February 13, 2009

Credit Card Problems- The System is Broken

In the years since I graduated from college I have grown to be quite wary of late night and early morning telephone calls because invariably they only come when there is a problem. The sole exception that comes to mind are the early morning telephone calls that I received about the birth of nieces and nephews, those were pretty cool and worth losing sleep over.

But aside from those moments the primary association I have with the odd hour telephone call is not positive. They have been notices of death or illness, not good news. So when the phone rang at a little past ten I was instantly on guard. The caller ID was restricted so for a moment I was hesitant to answer it, but then concern got the best of me so I picked it up.

It turned out that a dear friend was on the line and in need of a friendly ear. He made some small talk and then launched into a story about bad his finances are and how he can't pay his bills. I felt for him. He has a good work ethic and has always worked hard, but during the past few years he has been laid off a few times.

Each time it happened he picked himself up and did his best to go and find a new job. In between he did what he could to support his family. What little savings he had was quickly eaten up and he found himself using the credit cards to try and get by. They didn't go for fancy meals, vacations or luxury cars.
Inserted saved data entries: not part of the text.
/-! ## Host requests and the peer torus -/

/-- A host request on a port of no partition changes nothing; one that reuses a TAG sets BAD_TXN; one that arrives during its partition's reset completes with
RESET, or is discarded where it is posted; one behind a waiting request of its port, or one that itself waits, is kept in order; any other is applied. A register
request is answered with its status; a legal read brings the word, a legal write or DOORBELL has the write's effect, and starts the reset it asks
for; an illegal one sets ACCESS_ERR. A DMA_WR the partition may make stores its bytes and no other; one it may not make, or that meets a retired page, sets REQ_ERR and
stores nothing. A clean DMA_RD brings the bytes, a poisoned one completes with POISON, one of T2 is outstanding or answered, one it may not make brings the
status. A message that its VC does not carry, or of a reused TAG, sets BAD_TXN. A message on its way leaves on its leg's port and is counted, or is
dropped. A DEAD_NOTICE adds its coordinate to the dead table, or sets DEAD_FULL; one of a dead or the own coordinate changes nothing; software removes
entries. A remap entry is valid only where R313 lets it be. A group becomes ACTIVE where R324 lets it; while it is, PAIR, OWNER and its dimensions
stand; else they take what is written, the dimensions within the extents; a view other than the global one writes nothing. Clauses on bytes are for a
machine whose tier engines have no object. -/
def Obligations.PortsAndTorus : Prop :=
  let instr : HostReq → Instr := fun q => match q.kind with
    | .regRd a n => .regRd q.port q.tag a n | .regWr a n v => .regWr q.port q.tag a n v | .dmaWr a d => .dmaWr q.port q.tag a d
    | .dmaRd a n => .dmaRd q.port q.tag a n | .doorbell c i v => .doorbell q.port q.tag c i v
  let free : State → EPort → Prop := fun s k => s.eut.waiting.any (fun x => x.port == k) = false
  (∀ (q : HostReq) (s : State), s.hostOf q.port = none → exec (instr q) s = .next s) ∧
  (∀ (q : HostReq) (p : Part) (s : State), s.hostOf q.port = some p →
    (s.tagBusy q.port q.tag = true → ∃ t, exec (instr q) s = .next t ∧ t.fget Fld.EUT_Ek_STATUS_BAD_TXN q.port.val = 1 ∧
      OnlyRegs s t [regKey .EUT_Ek_STATUS q.port.val 0]) ∧
    (s.tagBusy q.port q.tag = false → s.inReset p = true → ∃ t, exec (instr q) s = .next t ∧ t.mem = s.mem ∧ t.queues = s.queues ∧
      t.fget Fld.EUT_Ek_STATUS_REQ_ERR q.port.val = 1 ∧ (q.posted = false → Output.cpl q.port q.tag 5 [] ∈ t.out) ∧ KeepsRegs s t (fun _ => false)) ∧
    (s.tagBusy q.port q.tag = false → s.inReset p = false → ¬ free s q.port ∨ s.hostWaits q p = true →
      exec (instr q) s = .next { s with eut := { s.eut with waiting := s.eut.waiting ++ [q] } })) ∧
  (∀ (k : EPort) (tag addr len : Nat) (p : Part) (s : State), s.hostOf k = some p → s.tagBusy k tag = false → s.inReset p = false → free s k →
    (s.regStatus p addr len false = 0 → ∃ t, exec (.regRd k tag addr len) s = .next t ∧
      Output.cpl k tag 0 (leBytes 4 (s.regRead (.part p) addr).1.toNat) ∈ t.out ∧ t.mem = s.mem ∧ t.queues = s.queues) ∧
    (s.regStatus p addr len false ≠ 0 → ∃ t, exec (.regRd k tag addr len) s = .next t ∧ Output.cpl k tag 1 [] ∈ t.out ∧
      t.mem = s.mem ∧ t.queues = s.queues ∧ KeepsRegs s t (· == .BLK_ERR)) ∧
    (∀ v, s.regStatus p addr len true = 0 → ∃ t, exec (.regWr k tag addr len v) s = .next (s.thenReset t) ∧ Output.cpl k tag 0 [] ∈ t.out ∧
      t = (s.regWrite (.part p) addr v).sendCpl k.val 0x02 tag addr 0 []) ∧
    (∀ v, s.regStatus p addr len true ≠ 0 → ∃ t, exec (.regWr k tag addr len v) s = .next t ∧ Output.cpl k tag 1 [] ∈ t.out ∧
      t.mem = s.mem ∧ t.queues = s.queues ∧ KeepsRegs s t (· == .BLK_ERR)) ∧
    (∀ code index v,
      ((code = 0 ∧ index < 64) ∨ (code = 1 ∧ index < 4096) → s.regStatus p (doorbellAddr p code index) 4 true = 0 →
        ∃ t, exec (.doorbell k tag code index v) s = .next (s.thenReset t) ∧ Output.cpl k tag 0 [] ∈ t.out ∧
        t = (s.regWrite (.part p) (doorbellAddr p code index) v).sendCpl k.val 0x05 tag (doorbellAddr p code index) 0 []) ∧
      (¬ ((code = 0 ∧ index < 64) ∨ (code = 1 ∧ index < 4096)) → ∃ t, exec (.doorbell k tag code index v) s = .next t ∧
        Output.cpl k tag 1 [] ∈ t.out ∧ t.mem = s.mem ∧ t.queues = s.queues ∧ KeepsRegs s t (· == .BLK_ERR))) ∧
    (∀ data, s.dmaWaits p addr data.length true = false →
      (s.dmaStatus p addr data.length true = 0 → s.meetsRetired addr data.length = false → s.tier = State.reset.tier →
        addr + data.length ≤ t2Base → (s.writePhys addr data).2 = 0 → ∃ t, exec (.dmaWr k tag addr data) s = .next t ∧
        (∀ i < data.length, t.cell (addr + i) = data.getD i 0) ∧ (∀ y, (y < addr ∨ addr + data.length ≤ y) → t.cell y = s.cell y) ∧
        t.queues = s.queues ∧ ∀ r i a, hbmLoud r = false → t.rd r i a = s.rd r i a) ∧
      (s.dmaStatus p addr data.length true = 0 → s.meetsRetired addr data.length = false → (s.writeAs p.val addr data).2 ≠ 0 →
        ∃ t, exec (.dmaWr k tag addr data) s = .next t ∧ t.fget Fld.EUT_Ek_STATUS_REQ_ERR k.val = 1 ∧ t.queues = s.queues) ∧
      (s.dmaStatus p addr data.length true ≠ 0 ∨ s.meetsRetired addr data.length = true → ∃ t, exec (.dmaWr k tag addr data) s = .next t ∧
        t.fget Fld.EUT_Ek_STATUS_REQ_ERR k.val = 1 ∧ t.mem = s.mem ∧ t.queues = s.queues ∧ KeepsRegs s t (fun _ => false))) ∧
    (s.dmaWaits p addr len false = false →
      (s.dmaStatus p addr len false = 0 → isT2 (s.resolve addr) = false → (s.readAs p.val addr len).1.2 = false →
        ∃ t, exec (.dmaRd k tag addr len) s = .next t ∧ Output.cpl k tag 0 (s.readAs p.val addr len).1.1 ∈ t.out ∧
        (s.tier = State.reset.tier → (s.readAs p.val addr len).1.1 = s.cells addr len) ∧ KeepsMem s t ∧ t.queues = s.queues) ∧
      (s.dmaStatus p addr len false = 0 → isT2 (s.resolve addr) = false → (s.readAs p.val addr len).1.2 = true →
        ∃ t data, exec (.dmaRd k tag addr len) s = .next t ∧ data.length = len ∧ Output.cpl k tag 3 data ∈ t.out ∧ KeepsMem s t ∧
        t.queues = s.queues) ∧
      (s.dmaStatus p addr len false = 0 → isT2 (s.resolve addr) = true → ∃ t, exec (.dmaRd k tag addr len) s = .next t ∧
        ((k.val, tag % 4096) ∈ t.eut.hostTags ∨ ∃ st data, Output.cpl k (tag % 4096) st data ∈ t.out)) ∧
      (s.dmaStatus p addr len false ≠ 0 → ∃ t, exec (.dmaRd k tag addr len) s = .next t ∧
        Output.cpl k tag (s.dmaStatus p addr len false) [] ∈ t.out ∧ t.mem = s.mem ∧ t.queues = s.queues ∧ KeepsRegs s t (fun _ => false)))) ∧
  (∀ (k : EPort) (vc : Nat) (h : TxnHdr) (s : State),
    (s.hostOf k = none → exec (.badTxn k vc h) s = .next s) ∧
    ((s.hostOf k).isSome = true → vcCarries vc h.ttype = false → ∃ t, exec (.badTxn k vc h) s = .next t ∧
      t.fget Fld.EUT_Ek_STATUS_BAD_TXN k.val = 1 ∧ t.mem = s.mem ∧ t.queues = s.queues ∧ KeepsRegs s t (fun _ => false)) ∧
    ((s.hostOf k).isSome = true → vcCarries vc h.ttype = true → vc = 1 → s.tagBusy k h.tag = true → ∃ t, exec (.badTxn k vc h) s = .next t ∧
      t.fget Fld.EUT_Ek_STATUS_BAD_TXN k.val = 1 ∧ OnlyRegs s t [regKey .EUT_Ek_STATUS k.val 0]) ∧
    ((s.hostOf k).isSome = true → vcCarries vc h.ttype = true → vc ≠ 1 ∨ s.tagBusy k h.tag = false → exec (.badTxn k vc h) s = .next s)) ∧
  (∀ (h : RouteHdr) (vc : Nat) (flits : List (List Byte)) (s : State),
    (nextHop s.extP h s.ownP (vc - vc % 2) = none → exec (.messageForward h vc flits) s = .next s) ∧
    (∀ port out, nextHop s.extP h s.ownP (vc - vc % 2) = some (port, out) → s.portActive port = true →
      ∃ t, exec (.messageForward h vc flits) s = .next t ∧
      t.rd64 .PER_FWD_LO .PER_FWD_HI = (s.rd64 .PER_FWD_LO .PER_FWD_HI + flits.length) % 2 ^ 64 ∧ t.mem = s.mem ∧
      KeepsRegs s t (fun r => r == .PER_FWD_LO || r == .PER_FWD_HI)) ∧
    (∀ port out, nextHop s.extP h s.ownP (vc - vc % 2) = some (port, out) → s.portActive port = false →
      ∃ t, exec (.messageForward h vc flits) s = .next t ∧ t.fget Fld.PER_STATUS_DROP = 1 ∧ t.mem = s.mem ∧ KeepsRegs s t (· == .PER_STATUS))) ∧
  (∀ (port : PeerPort) (m : DeadMsg) (s : State),
    (s.portActive port.val = false ∨ s.isDead m.coord = true ∨ coordNum m.coord = coordNum s.ownP → exec (.deadNotice port m) s = .next s) ∧
    (s.portActive port.val = true → s.isDead m.coord = false → coordNum m.coord ≠ coordNum s.ownP →
      (∀ i < 64, s.fbit Fld.PER_DEADi_VALID i = true) → ∃ t, exec (.deadNotice port m) s = .next t ∧ t.deads = s.deads ∧
      t.fget Fld.PER_STATUS_DEAD_FULL = 1 ∧ t.mem = s.mem ∧ t.queues = s.queues ∧ KeepsRegs s t (· == .PER_STATUS)) ∧
    (∀ i, s.portActive port.val = true → s.isDead m.coord = false → coordNum m.coord ≠ coordNum s.ownP → i < 64 →
      s.fbit Fld.PER_DEADi_VALID i = false → ∃ t, exec (.deadNotice port m) s = .next t ∧ t.isDead m.coord = true ∧
      (∀ n ∈ s.deads, n ∈ t.deads) ∧ t.fget Fld.PER_STATUS_DEAD_ADD = 1)) ∧
  (∀ (i : GroupId) (s : State), ∃ t, exec (.perDeadRemove i) s = .next t ∧ t.fbit Fld.PER_DEADi_VALID i.val = false ∧
    OnlyRegs s t [regKey .PER_DEADi i.val 0]) ∧
  (∀ (i : GroupId) (v : Word) (s : State), ∃ t, exec (.perRemapLWrite i v) s = .next t ∧ t.remapLog i.val = wGet v 17 0 ∧
    (t.remapValid i.val = true ↔ wGet v 31 31 = 1 ∧ s.remapLOk i.val (wGet v 17 0) = true) ∧ t.mem = s.mem ∧ t.queues = s.queues ∧
    KeepsRegs s t (fun r => r == .PER_REMAPi_L || r == .PER_STATUS || r == .BLK_ERR || r == .GLB_CLAMP_HEAD)) ∧
  (∀ (i : GroupId) (v : Word) (s : State), ∃ t, exec (.perRemapPWrite i v) s = .next t ∧
    t.remapPhys i.val = (if s.remapValid i.val && !s.remapPOk i.val (wGet v 17 0) then s.remapPhys i.val else wGet v 17 0) ∧ t.mem = s.mem ∧
    t.queues = s.queues ∧ KeepsRegs s t (fun r => r == .PER_REMAPi_P || r == .PER_STATUS || r == .BLK_ERR || r == .GLB_CLAMP_HEAD)) ∧
  (∀ (r : Requester) (g : GroupId) (word : Fin 4) (v : Word) (s : State), globalWriter r = false → exec (.perGrpWrite r g word v) s = .next s) ∧
  (∀ (r : Requester) (g : GroupId) (word : Fin 4) (v : Word) (s : State), globalWriter r = true → word.val = 3 →
    ∃ t, exec (.perGrpWrite r g word v) s = .next t ∧ t.mem = s.mem ∧ t.queues = s.queues ∧
      KeepsRegs s t (fun r => r == .PER_GRPg_CTRL || r == .BLK_ERR || r == .GLB_CLAMP_HEAD) ∧
      (s.grpActive g.val = true → (t.grpActive g.val = true ↔ wGet v 0 0 = 1) ∧
        t.fget Fld.PER_GRPg_CTRL_PAIR g.val = s.fget Fld.PER_GRPg_CTRL_PAIR g.val ∧
        t.fget Fld.PER_GRPg_CTRL_OWNER g.val = s.fget Fld.PER_GRPg_CTRL_OWNER g.val) ∧
      (s.grpActive g.val = false → wGet v 4 1 ≤ 13 → t.fget Fld.PER_GRPg_CTRL_PAIR g.val = wGet v 4 1 ∧
        t.fget Fld.PER_GRPg_CTRL_OWNER g.val = wGet v 6 5 ∧
        (t.grpActive g.val = true ↔ wGet v 0 0 = 1 ∧ (s.part (wGet v 6 5)).valid = true ∧
          s.fget Fld.COL_GRPg_CFG_BUF_MIB g.val + s.otherShares g.val ≤ 64 ∧
          ∀ h < 64, h ≠ g.val → s.grpActive h = true → s.fget Fld.PER_GRPg_CTRL_PAIR h ≠ wGet v 4 1))) ∧
  (∀ (r : Requester) (g : GroupId) (word : Fin 4) (v : Word) (s : State), globalWriter r = true → word.val ≠ 3 →
    ∃ t, exec (.perGrpWrite r g word v) s = .next t ∧ t.mem = s.mem ∧ t.queues = s.queues ∧
      KeepsRegs s t (fun r => r == grpReg word.val || r == .BLK_ERR || r == .GLB_CLAMP_HEAD) ∧
      (s.grpActive g.val = true → t.rd (grpReg word.val) g.val = s.rd (grpReg word.val) g.val) ∧
      (s.grpActive g.val = false →
        let w := t.rd (grpReg word.val) g.val
        let e := max 1 (coordGet s.extL word.val)
        wGet w 5 0 = min (wGet v 5 0) (e - 1) ∧ 1 ≤ wGet w 11 6 ∧ 1 ≤ wGet w 18 12 ∧ wGet w 18 12 * Nat.gcd (wGet w 11 6) e ≤ e))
They were used to purchase groceries, pay tuition for his children, buy clothing for them and other things of this nature. In short, they helped to cover necessities. Gradually he developed balances on them and though he did his best to try to pay them off the odd jobs he worked didn't pay enough to prevent them from becoming maxed out.

When he called me he was in a panic. He didn't have enough money to pay all of his bills. He was a week late in paying one of the cards and had received two calls from them asking when they could expect payment.

During the second call he explained his situation to the bank and asked if they could work with him. They gave him two options in which his account would be frozen and he'd be asked to pay a set amount each month to pay off the bill.

He told them he couldn't afford the amount he was quoted and asked if they could extend the term so that he could pay a lesser amount. The representative told him no and that because he was late in paying his interest rate had been raised to more than 28%.

He reiterated that he wanted to pay them, that he wasn't trying to shirk his responsibility. He said that if it was a $100 less a month he could afford to make the payments. They turned him down and he asked what he should do.

In turn he was told that if he continued to withold payment the card would go into default and he'd probably gain more options. He told them that he didn't want that to happen, that he was willing to pay and couldn't they work with him. And again they apologized, but said that policy was policy.

I could hear the anger and the frustration in his voice. When he told me that they system was broken I had to agree.

When the banks got into trouble they went to the government to receive aid. When he went to the bank asking for them to grant him some assistance he got a poke in the eye and a kick in the pants.

Even better, his tax dollars are part of what is helping to fund the banks bailout.

I have heard and read a lot of comments about how people need to be responsible and that we should let the chips fall where they may. It may sound like a good idea to let things lie, but sometimes you need to be there to give people a hand up.

There are more and more stories about middle class families like my friend who are in serious financial distress. I don't have the answer, but I think that if we don't find ways to help we are all going to end up paying the price.


chosha said...

They say fear is the mind killer, but in my experience debt is also pretty effective. I get a little closer to debt-free each week and it's like slowly coming out of darkness into the light. I really sympathise with your friend. It's a surprisingly easy situation to get into and so very hard to leave.

He should enquire about debt consolidation, which will likely result in a lower interest rate than he's getting on the cards and a lower monthly payment overall. But if it isn't accompanied by cutting the credit cards in half and never using them again, it won't save him - it will make things impossible. I really hope he can get it worked out.

The Misanthrope said...

I am so sorry to hear that story. It is criminal how the banks have encouraged people to live beyond their means. What is worse now is that we have to help the banks who refuse to help us unless, the government makes them help. I wish we had a good alternative to banks.

Michael said...

debt is pretty debilitatiting, for the pocketbook and the psyche.

I find it amazing, and twisted, that when this guy asked for help arranging payments, to avoid default, he was told that going into default would gain him more options.